The Guru College
Designing For Scale
My current project is to rebuild the monitoring and notification system for the University. The old system was built on Nagios 1.4, which has served it’s purpose very well since it was setup, but is starting to get long in the tooth, and the previous owner of the project left the employ of the University in 2007. I have spent the last few months learning his code and getting a new back end ready for the system. One of the things that had been postponing the move away from Nagios 1.4 was the removal of the database backend from the core of the Nagios system. The web interface provided by Nagios has always stunk, so we had been running our own set of front end tools for managing the configuration files and keeping an eye on the status of the servers monitored. Thus, the database is critical to our monitoring needs.
There is a new-ish database backend for Nagios, called NDOUtils (Nagios Data Output Utility) that runs a daemon that dumps all the Nagios event data to a MySQL database. The problem is that NDO was never designed for scale, as best I can tell. The first major sin it commits is not generating any SQL indexes by default when you install the database. This is a Very Bad Thing, and leads to horrible database performance as the data builds up in the tables. There is an optional schema file you can process and run to get indexes, but the installer doesn’t apply them for you. The other problem is that all event data is logged to the database. This includes state changes, notification messages, performance data – everything. Admittedly, this isn’t a bug, it’s a feature. There is even a handy pruning feature that will clean up entries older than a given age. This pruning age is set to a week for most of the event types.
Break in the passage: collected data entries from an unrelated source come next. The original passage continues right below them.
-- ==== Sys2Proof/Machine/Batches.lean ====
section
/-! DEFINITION. The Dispatch Unit: the effects of DONE (R106 to R109), of FAILED (R114 to R118), of an expired batch
deadline (R122), and the takeover of a core (R124 to R127). -/

namespace Sys2Proof.Machine

/-! ### Batches in flight -/

/-- The batch in slot k, if it belongs to stream i. -/
def State.batchOfStream (s : State) (i k : Nat) : Option Batch :=
  match (s.slot k).batch with
  | some b => if b.stream = i then some b else none
  | none => none

/-- The slots that hold a batch of stream i. -/
def State.flightOf (s : State) (i : Nat) : List Nat :=
  (Table.indices s.slots).filter fun k => (s.batchOfStream i k).isSome

/-- The unit of the batch in slot k. -/
def State.unitOf (s : State) (k : Nat) : Nat :=
  match (s.slot k).batch with
  | some b => b.unit
  | none => 0

/-- Insertion into a list in rising order of `key`, behind equal keys. -/
def insertBy (key : Nat → Nat) (x : Nat) : List Nat → List Nat
  | [] => [x]
  | y :: t => if key x < key y then x :: y :: t else y :: insertBy key x t

/-- A list in rising order of `key`. -/
def sortBy (key : Nat → Nat) : List Nat → List Nat
  | [] => []
  | x :: t => insertBy key x (sortBy key t)

/-- The slots that hold a batch of stream i, in unit order. -/
def State.flightInOrder (s : State) (i : Nat) : List Nat := sortBy s.unitOf (s.flightOf i)

/-- R114, R125: the batches in the slots end without a result; the in-flight counts of the stream and die fall. -/
def State.withdraw (s : State) (i d : Nat) (ks : List Nat) : State :=
  let s := ks.foldl State.freeSlot s
  let st := s.stream i
  let s := s.setStream i { st with inFlight := st.inFlight - ks.length }
  let die := s.die d
  s.setDie d { die with inFlight := die.inFlight - ks.length }

/-- R53: a record behind the rewind position has placed 0. -/
def State.unplace (s : State) (r : Nat) : State := s.setRecord r { s.record r with placed := 0 }

/-- R53: the rewind of stream i to record r at a sector offset. -/
def State.rewind (s : State) (i r offset : Nat) : State :=
  match (s.stream i).chain.dropWhile (fun x => x ≠ r) with
  | [] => s
  | _ :: behind =>
    let s := s.setRecord r { s.record r with placed := offset }
    behind.foldl State.unplace s

/-- R115: the rewind of stream i to the start of a batch's first extent. The offset is the extent's LBA minus the
record's start LBA. -/
def State.rewindTo (s : State) (i : Nat) (b : Batch) : State :=
  match b.extents with
  | [] => s
  | e :: _ => s.rewind i e.record (e.lba - (s.record e.record).lba).toNat

/-- R116, R125: stream i loses segment g, closed short with the F flag, and leaves die d's slot wait list. -/
def State.loseSegment (s : State) (i : Nat) (g : Seg) : State :=
  let s := (s.closeSegment g true).leaveSlotWait g.die i
  s.setStream i { s.stream i with state := (s.stream i).state.losePoint }

/-! ### DONE (section 5.5) -/

/-- R106: an accepted DONE advances its segment. -/
def State.advance (s : State) (b : Batch) : State :=
  let e := s.segment b.seg
  s.setSegment b.seg { e with doneUnits := e.doneUnits + 1, written := e.written + b.real, valid := e.valid + b.real }

/-- R51: the durable count of an extent's record rises by the extent's sector count. -/
def State.makeDurable (s : State) (e : Extent) : State :=
  s.setRecord e.record { s.record e.record with durable := (s.record e.record).durable + e.sectors }

/-- R108: a batch in slot k leaves flight through DONE. -/
def State.endFlight (s : State) (b : Batch) (k : Nat) : State :=
  let st := s.stream b.stream
  let s := s.setStream b.stream { st with inFlight := st.inFlight - 1, failures := 0, batchesDone := st.batchesDone + 1 }
  let die := s.die b.seg.die
  let s := s.setDie b.seg.die { die with inFlight := die.inFlight - 1 }
  s.freeSlot k

/-- R89, R109: a FILLED segment whose done units have reached P closes. -/
def State.closeIfDone (s : State) (g : Seg) : State :=
  if (s.segment g).state = .filled && s.geo.units ≤ (s.segment g).doneUnits then s.closeSegment g false else s

/-- R106 to R109: the effects of an accepted DONE for batch b in slot k; the count is of the records retired. -/
def State.done (s : State) (b : Batch) (k : Nat) : State × Nat :=
  let s := b.extents.foldl State.makeDurable (s.advance b)
  let (s, n) := s.retire b.stream
  let s := (s.releaseStream b.stream b.real).endFlight b k
  let s := (s.slotArbiter b.seg.die).closeIfDone b.seg
  let s := (s.test b.stream).closeTest b.stream
  (s.drainTest, n)

/-! ### FAILED (section 6.2) -/

/-- R118: STREAM HALTED on FP or RP by the stream's class, and on both mapping ports. -/
def State.emitHalted (s : State) (i : Nat) : State :=
  let st := s.stream i
  match st.cls with
  | .tenant => (s.emit .fp (.streamHalted i (some st.owner))).emitToCores (.streamHalted i (some st.owner))
  | .reclaim => (s.emit .rp (.streamHalted i none)).emitToCores (.streamHalted i none)

/-- R118, R21, R3: stream i becomes HALTED; a close in progress is abandoned. -/
def State.halt (s : State) (i : Nat) : State :=
  let s := (s.leaveOwnSlotWait i).leaveSupply i
  let s := s.setStream i { s.stream i with state := .halted, requester := none }
  (s.setSeal i).emitHalted i

/-- R117, R118: the failure count rises, and the stream goes on or halts. -/
def State.countFailure (s : State) (i : Nat) : State :=
  let st := s.stream i
  let s := s.setStream i { st with failures := st.failures + 1 }
  if st.failures + 1 < s.limits.failureLimit then (s.setSeal i).test i else s.halt i

/-- R114 to R118: the effects of an accepted FAILED result for batch b. -/
def State.fail (s : State) (b : Batch) : State :=
  let s := (s.withdraw b.stream b.seg.die (s.flightOf b.stream)).rewindTo b.stream b
  let s := (s.loseSegment b.stream b.seg).slotArbiter b.seg.die
  (s.countFailure b.stream).drainTest

/-! ### Core takeover (section 6.6) -/

/-- R99: the state of core k becomes FAILED. -/
def State.failCore (s : State) : Core → State
  | .core0 => { s with cores := { s.cores with core0 := .failed } }
  | .core1 => { s with cores := { s.cores with core1 := .failed } }

/-- R124: the core that takes over from core k: the other one while it is ACTIVE, or none. -/
def State.survivor (s : State) (k : Core) : Option Core := if s.core k.other = .active then some k.other else none

/-- R124: the dies whose assigned core is k. -/
def State.diesOf (s : State) (k : Core) : List Nat :=
  (Table.indices s.dies).filter fun d => (s.die d).assigned = some k

/-- R124: a die is reassigned. Its configured core is not changed. -/
def State.reassign (c : Option Core) (s : State) (d : Nat) : State := s.setDie d { s.die d with assigned := c }

/-- Is the batch TAKEN? -/
def Batch.isTaken (b : Batch) : Bool :=
  match b.phase with
  | .taken _ => true
  | .queued => false

/-- R125: stream i has a batch TAKEN by core k. -/
def State.takenBy (s : State) (k : Core) (i : Nat) : Bool :=
  (Table.indices s.slots).any fun n =>
    match s.batchOfStream i n with
    | some b => b.isTaken && b.place = .core k
    | none => false

/-- R125: the streams that have a batch TAKEN by core k, in ascending index. -/
def State.streamsTakenBy (s : State) (k : Core) : List Nat := (Table.indices s.streams).filter (s.takenBy k)

/-- R125: the takeover of one stream: its batches are withdrawn, its chain rewound, its segment closed short. -/
def State.takeoverStream (s : State) (i : Nat) : State :=
  match s.flightInOrder i with
  | [] => s
  | k :: ks =>
    match (s.slot k).batch with
    | none => s
    | some b => (((s.withdraw i b.seg.die (k :: ks)).rewindTo i b).loseSegment i b.seg).setSeal i

/-- R126: the batch in slot n moves to another place. -/
def State.movePlace (pl : Place) (s : State) (n : Nat) : State :=
  match (s.slot n).batch with
  | some b => s.setSlot n { s.slot n with batch := some { b with place := pl } }
  | none => s

/-- R126: core k's dispatch queue moves, in order, to the tail of the survivor's queue, or of the parked queue. -/
def State.moveQueue (s : State) (k : Core) (j : Option Core) : State :=
  let pl : Place := match j with
    | some c => .core c
    | none => .parked
  let moved := s.queues.at (.core k)
  let s := { s with queues := (s.queues.put (.core k) []).put pl (s.queues.at pl ++ moved) }
  moved.foldl (State.movePlace pl) s

/-- The dies of the batches of the given streams, each once, in ascending number. -/
def State.diesInFlight (s : State) (is : List Nat) : List Nat :=
  (Table.indices s.dies).filter fun d =>
    is.any fun i => (s.flightOf i).any fun n =>
      match (s.slot n).batch with
      | some b => b.seg.die = d
      | none => false

/-- R124 to R127: the takeover of core k, whole. -/
def State.takeover (s : State) (k : Core) : State :=
  let j := s.survivor k
  let dies := s.diesOf k
  let is := s.streamsTakenBy k
  let lowered := s.diesInFlight is
  let s := dies.foldl (State.reassign j) (s.failCore k)
  let s := (is.foldl State.takeoverStream s).moveQueue k j
  let s := s.emitToCores (.coreTakeover k j dies.length is.length)
  let s := lowered.foldl State.slotArbiter s
  is.foldl State.test s

/-- R122: the overdue-reported mark of the batch in slot n. -/
def State.markOverdue (s : State) (n : Nat) (b : Batch) : State :=
  s.setSlot n { s.slot n with batch := some { b with overdue := true } }

/-- R122: the deadline of batch b, TAKEN by core c in slot n, expires. The overdue mode is read at the expiry. -/
def State.expireBatch (s : State) (n : Nat) (b : Batch) (c : Core) : State :=
  match s.limits.overdue with
  | .report => (s.emitToCores (.batchOverdue n (s.slot n).gen c)).markOverdue n b
  | .takeover => s.takeover c

end Sys2Proof.Machine
end

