-- ==== Sys2Proof/Machine/Queries.lean ====
section
/-! DEFINITION. The QUERY requests (R22, R45, R93, R94, R184): the reports they give. Fields stand in the order the
rules list them, at the widths of Tables 11-1 and 11-8. -/

namespace Sys2Proof.Machine

/-! ### QUERY STREAM -/

/-- A segment, or absent. -/
def segOrAbsent (g : Option Seg) : List Byte := orAbsent 3 segField g

/-- R50: the sector offset of the cut point within the record that holds it, 0 at the end of the chain. -/
def State.cutOffset (s : State) (i : Nat) : Nat :=
  match s.cutRecord i with
  | some r => (s.record r).placed
  | none => 0

/-- R22: class and owner function. A FREE context reports neither; the owner is that of a TENANT stream alone. -/
def classFields (st : Stream) : List Byte :=
  if st.state = .free then absent 3
  else one st.cls.number ++ (if st.cls = .tenant then two st.owner else absent 2)

/-- R22: the report of stream i. The tag of the head record of an empty chain is sent as absent, all ones: R22 names no
value for it (DESIGN CHOICE, log entry 36). -/
def State.streamReport (s : State) (i : Nat) : List Byte :=
  let st := s.stream i
  one st.state.number ++ classFields st ++ one st.intake.number ++ bytes64 st.mask ++ one st.depth ++
    portField st.requester ++ yes (s.supplyWait i) ++ segOrAbsent st.writePoint ++ segOrAbsent st.finishing ++
    two st.inFlight ++ sealField st.sealing ++ two st.failures ++ four st.padTotal ++ bytes32 st.batchesDone ++
    two st.boundHints ++ two st.chain.length ++ two (s.uncut i) ++
    orAbsent 4 (fun r => bytes32 (s.record r).tag) st.chain.head? ++ two (s.cutOffset i)

/-- QUERY STREAM's owner (R22). -/
def queryStreamAct (stream : Half) (s : State) : Reply :=
  if 1023 < stream.toNat then s.refuse .range else ⟨.ok, s.streamReport stream.toNat, s⟩

/-- QUERY_STREAM. -/
def execQueryStream (v : Via) (stream : Half) (s : State) : Host.Outcome State Fault Refusal :=
  .next (requestStep (.queryStream v stream) (queryStreamAct stream) s)

/-! ### QUERY FUNCTION -/

/-- R45: what both forms also report. -/
def State.budgetReport (s : State) : List Byte :=
  two s.limits.holdUp ++ two s.limits.highWater ++ two s.budget.total ++ two s.budget.unused ++ two s.tenantInUse

/-- R45: the report of function f. A negative headroom is reported as 0. -/
def State.functionReport (s : State) (f : Nat) : List Byte :=
  let fn := s.function f
  one fn.state.number ++ two fn.reserve ++ two fn.cap ++ two fn.timeout ++ two fn.held ++ bytes32 fn.serial ++
    two fn.outstanding ++ two fn.openStreams ++ waitField fn.wait ++ flushField fn.flush ++ fenceField fn.fence ++
    two fn.violations ++ two (s.headroom f).toNat ++ s.budgetReport

/-- R45: the report of the reclaim account. -/
def State.reclaimReport (s : State) : List Byte :=
  two s.budget.reclaimHeld ++ two s.limits.reclaimHeld ++ two s.reclaimInUse ++ two s.limits.reclaimRecords ++
    two (s.limits.reclaimHeld - s.budget.reclaimHeld) ++ two s.openReclaim ++ waitField s.budget.reclaimWait ++
    s.budgetReport

/-- QUERY FUNCTION's owner (R45). FFFFh selects the reclaim account. -/
def queryFunctionAct (fn : Half) (s : State) : Reply :=
  if fn = 0xFFFF then ⟨.ok, s.reclaimReport, s⟩
  else if 255 < fn.toNat then s.refuse .range
  else ⟨.ok, s.functionReport fn.toNat, s⟩

/-- QUERY_FUNCTION. -/
def execQueryFunction (v : Via) (fn : Half) (s : State) : Host.Outcome State Fault Refusal :=
  .next (requestStep (.queryFunction v fn) (queryFunctionAct fn) s)

/-! ### QUERY SEGMENT and QUERY DIE -/

/-- R93: a FREE segment's position in its die's free queue, 1 being the head. R93 gives the field for a FREE segment only:
that the report of any other segment carries it too, as absent, is the model's choice (DESIGN CHOICE, log entry 37). -/
def State.freePosition (s : State) (g : Seg) : Option Nat :=
  if (s.segment g).state = .free then some ((s.die g.die).freeQueue.idxOf g.block + 1) else none

/-- R93: the report of segment g. -/
def State.segmentReport (s : State) (g : Seg) : List Byte :=
  let e := s.segment g
  one e.state.number ++ orAbsent 2 two e.owner ++ one e.cls.number ++ two e.nextUnit ++ two e.doneUnits ++
    two e.written ++ two e.valid ++ bytes32 e.closeSeq ++ flagSet [e.short, e.failed, e.suspect] ++
    two (e.nextUnit - e.doneUnits) ++ orAbsent 2 two (s.freePosition g)

/-- QUERY SEGMENT's owner (R93). -/
def querySegmentAct (g : SegmentName) (s : State) : Reply :=
  if s.control.geometry = none then s.refuse .state
  else if !s.hasSegment (segOf g) then s.refuse .range
  else ⟨.ok, s.segmentReport (segOf g), s⟩

/-- QUERY_SEGMENT. -/
def execQuerySegment (v : Via) (g : SegmentName) (s : State) : Host.Outcome State Fault Refusal :=
  .next (requestStep (.querySegment v g) (querySegmentAct g) s)

/-- The Segment Table entries of die d that are listed, which are those that differ from the power-on entry. -/
def State.dieEntries (s : State) (d : Nat) : List Segment :=
  (s.segments.filter fun c => (s.segOfIndex c.1).die = d).map Prod.snd

/-- R94: the number of the die's segments in a state. Every segment of the die that is not listed is UNTRACKED. -/
def State.countInState (s : State) (d : Nat) (st : SegmentState) : Nat :=
  let entries := s.dieEntries d
  let listed := (entries.filter fun e => e.state = st).length
  if st = .untracked then listed + (s.geo.blocks - entries.length) else listed

/-- R94: the seven segment states, in their order. -/
def segmentStates : List SegmentState := [.untracked, .free, .opened, .filled, .closed, .victim, .retired]

/-- R94: the report of die d. The head of an empty slot wait list is sent as absent (DESIGN CHOICE, log entry 37). The seven
numbers of segments are seven 2-byte fields in the order of Table 4-2, with no count ahead of them (DESIGN CHOICE, log
entry 39). -/
def State.dieReport (s : State) (d : Nat) : List Byte :=
  let die := s.die d
  coreField die.configured ++ coreField die.assigned ++ two die.freeQueue.length ++ listOf two die.freeQueue ++
    two die.inFlight ++ two s.limits.dieInFlight ++ two die.openPoints ++ yes die.supplyLow ++
    two die.slotWait.length ++ orAbsent 2 two die.slotWait.head? ++
    segmentStates.flatMap (fun st => two (s.countInState d st)) ++ one s.rotation ++ bytes32 s.closeSeq

/-- QUERY DIE's owner (R94). -/
def queryDieAct (die : Byte) (s : State) : Reply :=
  if s.control.geometry = none then s.refuse .state
  else if s.geo.dies ≤ die.toNat then s.refuse .range
  else ⟨.ok, s.dieReport die.toNat, s⟩

/-- QUERY_DIE. -/
def execQueryDie (v : Via) (die : Byte) (s : State) : Host.Outcome State Fault Refusal :=
  .next (requestStep (.queryDie v die) (queryDieAct die) s)

/-! ### QUERY DEVICE -/

/-- R184: the number of open streams of a class. -/
def State.countOpen (s : State) (cls : StreamClass) : Nat :=
  (s.openStreams.filter fun i => (s.stream i).cls = cls).length

/-- R184: the pending-report list holds records alone; a flush that waits stands in its function's flush state. -/
def State.pendingReports (s : State) : Nat :=
  (s.reports.filter fun c => match c with
    | .fragment _ => true
    | .flush _ => false).length

/-- R184: the batches in flight. -/
def State.batchesInFlight (s : State) : Nat := (s.slots.filter fun c => c.2.batch.isSome).length

/-- R184: the configured and assigned core of a die. -/
def State.dieCores (s : State) (d : Nat) : List Byte := coreField (s.die d).configured ++ coreField (s.die d).assigned

/-- R184: the report of the device. The limits and the two core states are sent with no count ahead of them (DESIGN
CHOICE, log entry 39). -/
def State.deviceReport (s : State) : List Byte :=
  one s.device.number ++ yes s.control.powerFail ++ bytes32 s.tick ++
    geometryField s.control.geometry ++ yes s.control.geometry.isSome ++ yes s.control.locked ++
    orAbsent 2 (fun g => two g.capacity) s.control.geometry ++ limitsField s.limits ++
    (List.range Config.dies).flatMap s.dieCores ++ yes s.mapComplete ++
    one s.cores.core0.number ++ one s.cores.core1.number ++ bytes32 s.closeSeq ++ one s.rotation ++
    two (s.countOpen .tenant) ++ two (s.countOpen .reclaim) ++ two s.waitSupply.length ++
    two s.tenantInUse ++ two s.reclaimInUse ++ two s.pendingReports ++
    two s.batchesInFlight ++ two s.queues.core0.length ++ two s.queues.core1.length ++ two s.queues.parked.length

/-- QUERY DEVICE's owner (R184). -/
def queryDeviceAct (s : State) : Reply := ⟨.ok, s.deviceReport, s⟩

/-- QUERY_DEVICE. -/
def execQueryDevice (v : Via) (s : State) : Host.Outcome State Fault Refusal :=
  .next (requestStep (.queryDevice v) queryDeviceAct s)

end Sys2Proof.Machine
end

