-- ==== Sys2Proof/Machine/Dispatch.lean ====
section
/-! DEFINITION. The meaning of every command: one arm for each constructor of Instr, each one call. -/

namespace Sys2Proof.Machine

def exec (i : Instr) (s : State) : Host.Outcome State Fault Refusal :=
  match i with
  | .requestFrameArrival p frame => Sys2Proof.Machine.execRequestFrameArrival p frame s
  | .invalidFrame p frame => Sys2Proof.Machine.execInvalidFrame p frame s
  | .responseRead p n => Sys2Proof.Machine.execResponseRead p n s
  | .portReset p => Sys2Proof.Machine.execPortReset p s
  | .powerOnReset => Sys2Proof.Machine.execPowerOnReset s
  | .powerFailAssertion => Sys2Proof.Machine.execPowerFailAssertion s
  | .powerFailDeassertion => Sys2Proof.Machine.execPowerFailDeassertion s
  | .msTick => Sys2Proof.Machine.execMsTick s
  | .sealExpiry stream => Sys2Proof.Machine.execSealExpiry stream s
  | .batchDeadlineExpiry slot => Sys2Proof.Machine.execBatchDeadlineExpiry slot s
  | .submit v fn hint stream tag lba region offset n => Sys2Proof.Machine.execSubmit v fn hint stream tag lba region offset n s
  | .flushFunction v fn tag => Sys2Proof.Machine.execFlushFunction v fn tag s
  | .openStream v fn depth mask => Sys2Proof.Machine.execOpenStream v fn depth mask s
  | .bind v fn hint stream => Sys2Proof.Machine.execBind v fn hint stream s
  | .unbind v fn hint => Sys2Proof.Machine.execUnbind v fn hint s
  | .setStreamMode v stream mode => Sys2Proof.Machine.execSetStreamMode v stream mode s
  | .closeStream v stream => Sys2Proof.Machine.execCloseStream v stream s
  | .resumeStream v stream => Sys2Proof.Machine.execResumeStream v stream s
  | .discardStream v stream => Sys2Proof.Machine.execDiscardStream v stream s
  | .setFunction v fn enable reserve cap timeout => Sys2Proof.Machine.execSetFunction v fn enable reserve cap timeout s
  | .fenceFunction v fn mode => Sys2Proof.Machine.execFenceFunction v fn mode s
  | .unfenceFunction v fn => Sys2Proof.Machine.execUnfenceFunction v fn s
  | .supply v entries => Sys2Proof.Machine.execSupply v entries s
  | .takeBatch v => Sys2Proof.Machine.execTakeBatch v s
  | .takeBatchRepeat v slot gen => Sys2Proof.Machine.execTakeBatchRepeat v slot gen s
  | .batchResultDone v slot gen => Sys2Proof.Machine.execBatchResultDone v slot gen s
  | .batchResultFailed v slot gen result => Sys2Proof.Machine.execBatchResultFailed v slot gen result s
  | .invalidate v entries => Sys2Proof.Machine.execInvalidate v entries s
  | .nominate v scope policy filter count => Sys2Proof.Machine.execNominate v scope policy filter count s
  | .returnSegment v g => Sys2Proof.Machine.execReturnSegment v g s
  | .releaseSegment v g => Sys2Proof.Machine.execReleaseSegment v g s
  | .retireSegment v g => Sys2Proof.Machine.execRetireSegment v g s
  | .setGeometry v dies blocks units sectors => Sys2Proof.Machine.execSetGeometry v dies blocks units sectors s
  | .lockGeometry v => Sys2Proof.Machine.execLockGeometry v s
  | .setLimits v selector value => Sys2Proof.Machine.execSetLimits v selector value s
  | .setDieMap v cores => Sys2Proof.Machine.execSetDieMap v cores s
  | .loadSegment v entries => Sys2Proof.Machine.execLoadSegment v entries s
  | .start v => Sys2Proof.Machine.execStart v s
  | .restart v => Sys2Proof.Machine.execRestart v s
  | .queryStream v stream => Sys2Proof.Machine.execQueryStream v stream s
  | .queryFunction v fn => Sys2Proof.Machine.execQueryFunction v fn s
  | .querySegment v g => Sys2Proof.Machine.execQuerySegment v g s
  | .queryDie v die => Sys2Proof.Machine.execQueryDie v die s
  | .queryDevice v => Sys2Proof.Machine.execQueryDevice v s
  | .collect v count => Sys2Proof.Machine.execCollect v count s
  | .setNotice v mode => Sys2Proof.Machine.execSetNotice v mode s
  | .fragmentDone record => Sys2Proof.Machine.execFragmentDone record s
  | .flushDone fn => Sys2Proof.Machine.execFlushDone fn s
  | .streamClosed stream => Sys2Proof.Machine.execStreamClosed stream s
  | .fenceComplete fn => Sys2Proof.Machine.execFenceComplete fn s
  | .drainComplete => Sys2Proof.Machine.execDrainComplete s
  | .dieSlotGrant die => Sys2Proof.Machine.execDieSlotGrant die s
  | .waitSupplyServe die => Sys2Proof.Machine.execWaitSupplyServe die s
  | .noticePulseEnd p => Sys2Proof.Machine.execNoticePulseEnd p s

end Sys2Proof.Machine
end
The best post I could find about tuning NDOUtils talks about having 400 hosts and 3000 service checks. It’s a very good article, but I’m trying to solve a different problem. We have 1500 hosts, and over 4000 service checks, and NSCA isn’t overloaded (although xinetd is, but that’s a whole other story). Not all checks are run every minute, or even every 5 minutes, so I wrote a small script to troll through the nagios log looking for external events submitted by the servers performing the actual checks. My baseline is around 600 checks per minute coming into our front end Nagios server. Let’s do the math – 600 checks * 10,080 minutes in a week = 6 million possible events in the log. This leads us to the second major sin that is being committed by NDO – it frequently calls a DELETE statement to clear any data older than the specified time. In SQL, the DELETE command is one of the most expensive commands you can run, in terms of CPU usage. It’s made even worse when there is no index on the table you are deleting from. It’s made into a 3 Act Greek tragedy when every 5 minutes it tries to trim the last 3,000 entries from a table with 6 million rows. It starts to approach EPIC FAIL when you consider that we are going to be roughly doubling the number of servers and checks in the next few weeks as we bring the Oracle/HR environment under our monitoring, and maybe double again if we absorb network monitoring.
I of course discover all of this a few hours after I had sent the demo page for the new system out to the various teams of system administrators to look at, I knew I needed to fix the database performance problem, and quickly. I knew that it would be intensive to clear the bad data, but I didn’t have any real idea of how bad it would be. I turned the prune timer down from 10080 minutes to 60 (just keeping an hour’s worth of data), and restarted the database connector.
75 minutes later, it finished cleaning up the first of 6 multi-million entry tables. I waited till 5PM, stopped MySQL, dropped the database, and reloaded the schema (and the optional indexes), and brought everything back up. It took a few minutes for enough data to get back into the database to get accurate states to show up again, but it was far less than the 8+ hours it would have taken to prune away the old data. I shudder to think what would have happened had I loaded all the other devices, and was trying to process 6 tables with 20 million rows each.